Metropolis: Berlin's startup scene dominates German tech M&A

Data Insight Dealspeak 26 July

Metropolis: Berlin's startup scene dominates German tech M&A

Once best known to investors as a hub of unemployment and industrial dereliction, Berlin has emerged over the past decade to became Germany’s leading startup metropolis.

In 2021, 273 Berlin-based startups and tech companies raked in a record EUR 14.3bn in buyout, growth and early-stage funding, accounting for 26.6% of the deal volume in Germany (EUR 53.7bn) last year, according to Unquote data.

Thanks to this inflow of capital, the city on the Spree can now boast of being home to a number of tech unicorns, including digital freight forwarders Forto and sennder; neobroker Trade Republic; online bank N26; and mobile app developer Contentful, all of which have completed substantial fundraises over the past 18 months.

And while investment in 2022 in the German capital is unlikely to top last year’s haul, a respectable EUR 3.32bn has nonetheless flowed into 67 Berlin-based firms to date in 2022, putting it on track to be the city’s second-best year for venture capital (VC) and growth funding.

Digital insurer Wefox was behind Berlin’s largest tech fundraise so far this year, bringing in USD 400m (EUR 391.8m) in April, followed by football media platform Onefootball’s USD 300m Series D round and Trade Republic’s EUR 250m Series C extension.

Silver medal

It’s fair to say investors and founders alike continue to be drawn to Berlin for its deep pool of high-skilled and international talent, reasonable rising living costs, top-notch universities and lively cultural amenities. But does the German capital have what it takes to become Europe’s reigning startup hub?

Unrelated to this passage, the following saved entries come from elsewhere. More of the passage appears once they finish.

-- ==== Sys2Proof/Certificates/Slice0/Obligations.lean ====
section
/-! DEFINITION. The statements about this model, for the provers. -/

open Sys2Proof Sys2Proof.Machine

/-! ## The queue of commands -/

/-- A step takes the command at the front of the queue and runs it with the rest of the queue. -/
def Obligations.StepRunsFrontCommand : Prop :=
  ∀ (s : State) (i : Instr) (rest : List Instr),
    step { s with pending := i :: rest } = exec i { s with pending := rest }

/-- With no command waiting, a step is one NCLK edge (log entry 9, the model's choice): it answers a next state whose
clock is one higher, and whose plumb counter has advanced while the root PLL is locked. Where no launch's plumb tick
has come, no hawk queue holds words to read and no undetected fault waits in a sequencer or a cluster, no memory,
poison mark, core or semaphore changes. The plumb counter adds 1 at an edge, or 2 or 0 where a slew is in force, and
it is adjusted at most once in any 1,024 edges (01 R30, 12 R356). -/
def Obligations.IdleStepIsOneClockEdge : Prop :=
  (∀ s : State, s.pending = [] → ∃ t, step s = .next t ∧ t.pending = [] ∧ t.clk = s.clk + 1 ∧
    t.plumb.now = (if s.boot.pllLocked then s.plumb.now + s.plumb.increment (s.clk + 1) else s.plumb.now) ∧
    (startAllDue s = s → (∀ q, (s.hawks.get .reset q).drainedOut = true) → (∀ r ∈ s.cores.rows, r.2.seqUpset = none) →
      s.upsets.clusters = [] → t.mem = s.mem ∧ t.poison = s.poison ∧ t.cores = s.cores ∧ t.sems = s.sems)) ∧
  (∀ (p : Plumb) (clk : Nat),
    (p.tick clk).now = p.now + p.increment clk ∧
    (p.increment clk = 1 ∨ (p.increment clk = 2 ∧ 0 < p.slew) ∨ (p.increment clk = 0 ∧ p.slew < 0)) ∧
    (p.increment clk ≠ 1 → ∀ k < 1024, (p.tick clk).increment (clk + k) = 1))

/-! ## FZ instructions: scalar, control, memory -/

/-- Every three-register G instruction of a ready core retires with the result that 06 gives it in gd; where gd is g0
nothing is written (06 Architectural registers). Nothing but gd and the pc of that core changes. Every immediate form
of the G class, likewise: the immediate is sign-extended, a shift amount is 6 bits, and MOVHI keeps the low half. -/
def Obligations.ScalarResults : Prop :=
  (∀ (s : State) (c : CoreId) (gd gs gt : GReg), Ready s c →
    let x := (s.core c.val).gread gs
    let y := (s.core c.val).gread gt
    let n := y.toNat % 64
    let done (r : Word) : Answer :=
      .next (s.retire c fun v => if gd = 0 then v else { v with g := v.g.set 0 gd.val r })
    exec (.add c gd gs gt) s = done (BitVec.ofNat 64 (x.toNat + y.toNat)) ∧
    exec (.sub c gd gs gt) s = done (BitVec.ofInt 64 (x.toNat - y.toNat)) ∧
    exec (.mul c gd gs gt) s = done (BitVec.ofNat 64 (x.toNat * y.toNat)) ∧
    exec (.mulh c gd gs gt) s = done (BitVec.ofInt 64 (x.toInt * y.toInt / 2 ^ 64)) ∧
    exec (.mulhu c gd gs gt) s = done (BitVec.ofNat 64 (x.toNat * y.toNat / 2 ^ 64)) ∧
    exec (.and c gd gs gt) s = done (x &&& y) ∧
    exec (.or c gd gs gt) s = done (x ||| y) ∧
    exec (.xor c gd gs gt) s = done (x ^^^ y) ∧
    exec (.sll c gd gs gt) s = done (BitVec.ofNat 64 (x.toNat * 2 ^ n)) ∧
    exec (.srl c gd gs gt) s = done (BitVec.ofNat 64 (x.toNat / 2 ^ n)) ∧
    exec (.sra c gd gs gt) s = done (BitVec.ofInt 64 (x.toInt / 2 ^ n)) ∧
    exec (.slt c gd gs gt) s = done (if x.toInt < y.toInt then 1 else 0) ∧
    exec (.sltu c gd gs gt) s = done (if x.toNat < y.toNat then 1 else 0) ∧
    exec (.min c gd gs gt) s = done (BitVec.ofInt 64 (min x.toInt y.toInt)) ∧
    exec (.max c gd gs gt) s = done (BitVec.ofInt 64 (max x.toInt y.toInt)) ∧
    exec (.minu c gd gs gt) s = done (BitVec.ofNat 64 (min x.toNat y.toNat)) ∧
    exec (.maxu c gd gs gt) s = done (BitVec.ofNat 64 (max x.toNat y.toNat))) ∧
  (∀ (s : State) (c : CoreId) (gd gs : GReg) (imm : BitVec 32) (sh : BitVec 6), Ready s c →
    let x := (s.core c.val).gread gs
    let k := imm.toInt
    let done (r : Word) : Answer :=
      .next (s.retire c fun v => if gd = 0 then v else { v with g := v.g.set 0 gd.val r })
    exec (.addi c gd gs imm) s = done (BitVec.ofInt 64 (x.toInt + k)) ∧
    exec (.andi c gd gs imm) s = done (x &&& BitVec.ofInt 64 k) ∧
    exec (.ori c gd gs imm) s = done (x ||| BitVec.ofInt 64 k) ∧
    exec (.xori c gd gs imm) s = done (x ^^^ BitVec.ofInt 64 k) ∧
    exec (.slti c gd gs imm) s = done (if x.toInt < k then 1 else 0) ∧
    exec (.slli c gd gs sh) s = done (BitVec.ofNat 64 (x.toNat * 2 ^ sh.toNat)) ∧
    exec (.srli c gd gs sh) s = done (BitVec.ofNat 64 (x.toNat / 2 ^ sh.toNat)) ∧
    exec (.srai c gd gs sh) s = done (BitVec.ofInt 64 (x.toInt / 2 ^ sh.toNat)) ∧
    exec (.movi c gd imm) s = done (BitVec.ofInt 64 k) ∧
    exec (.movhi c gd imm) s =
      done (BitVec.ofNat 64 (imm.toNat * 2 ^ 32 + ((s.core c.val).gread gd).toNat % 2 ^ 32)))

/-- Control instructions of a ready core. A jump or taken branch whose target lies in the 48-bit space goes there; a
branch not taken and NOP retire; JAL writes pc + 8; JR takes an aligned target (06 Control, R148). Nothing else
changes. A jump, JAL, JR or taken branch whose target, an unbounded integer, lies outside the 48-bit space takes a
precise ADDRESS fault with detail 0x06 at its issue: the core has detected that fault, with the pc of the jump and
bits 47:0 of the target, and nothing else has changed (06 R148). -/
def Obligations.ControlResults : Prop :=
  (∀ (s : State) (c : CoreId) (gd gs gt : GReg) (off : BitVec 32), Ready s c →
    let v := s.core c.val
    let x := v.gread gs
    let y := v.gread gt
    let target : Int := v.pc.toNat + 8 * off.toInt
    let taken : Answer := .next (s.goTo c (BitVec.ofInt 48 target))
    let passed : Answer := .next (s.retire c id)
    exec (.nop c) s = passed ∧
    (x.toNat % 8 = 0 → x.toNat < 2 ^ 48 → exec (.jr c gs) s = .next (s.goTo c (BitVec.ofNat 48 x.toNat))) ∧
    (0 ≤ target → target < 2 ^ 48 →
      exec (.j c off) s = taken ∧
      exec (.jal c gd off) s =
        .next (s.setCore c.val ({ v with pc := BitVec.ofInt 48 target }.gwrite gd ((v.pc + 8).setWidth 64))) ∧
      exec (.beq c gs gt off) s = (if x = y then taken else passed) ∧
      exec (.bne c gs gt off) s = (if x = y then passed else taken) ∧
      exec (.blt c gs gt off) s = (if x.toInt < y.toInt then taken else passed) ∧
      exec (.bge c gs gt off) s = (if x.toInt < y.toInt then passed else taken) ∧
      exec (.bltu c gs gt off) s = (if x.toNat < y.toNat then taken else passed) ∧
      exec (.bgeu c gs gt off) s = (if x.toNat < y.toNat then passed else taken))) ∧
  (∀ (s : State) (c : CoreId) (gd gs gt : GReg) (off : BitVec 32) (i : Instr), Ready s c →
    let v := s.core c.val
    let target : Int := match i with
      | .jr _ r => (v.gread r).toNat
      | _ => v.pc.toNat + 8 * off.toInt
    (i = .j c off ∨ i = .jal c gd off ∨ (i = .jr c gs ∧ (v.gread gs).toNat % 8 = 0) ∨
      (i = .beq c gs gt off ∧ v.gread gs = v.gread gt) ∨ (i = .bne c gs gt off ∧ v.gread gs ≠ v.gread gt)) →
    target < 0 ∨ 2 ^ 48 ≤ target →
    exec i s = .next (s.setCore c.val (v.detect
      { cause := 0x04, detail := 0x06, unit := 0, eng := 0, prec := 0, lane := 0, pc := v.pc,
        addr := BitVec.ofInt 48 target, chip := 0, insn := fzWord i, more := false })))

Investment has no doubt increased massively over the past decade. In 2012, a total of 99 Berlin-based firms collectively raised a mere EUR 634m, but ever since, deal value has comfortably surpassed the EUR 2bn threshold year after year, according to Unquote data.

But while Berlin can claim to be the most vibrant tech hub on continental Europe – at least in terms of inbound investment – a glance across the English Channel shows it has some catching up to do if it wants to overtake London in the rankings.

In the year to date, 228 startups in the British capital have raised a total of EUR 35.5bn in 2022, placing it firmly at the top of the European pecking order and already exceeding the record EUR 28.7bn raised by 394 companies across the whole of 2021.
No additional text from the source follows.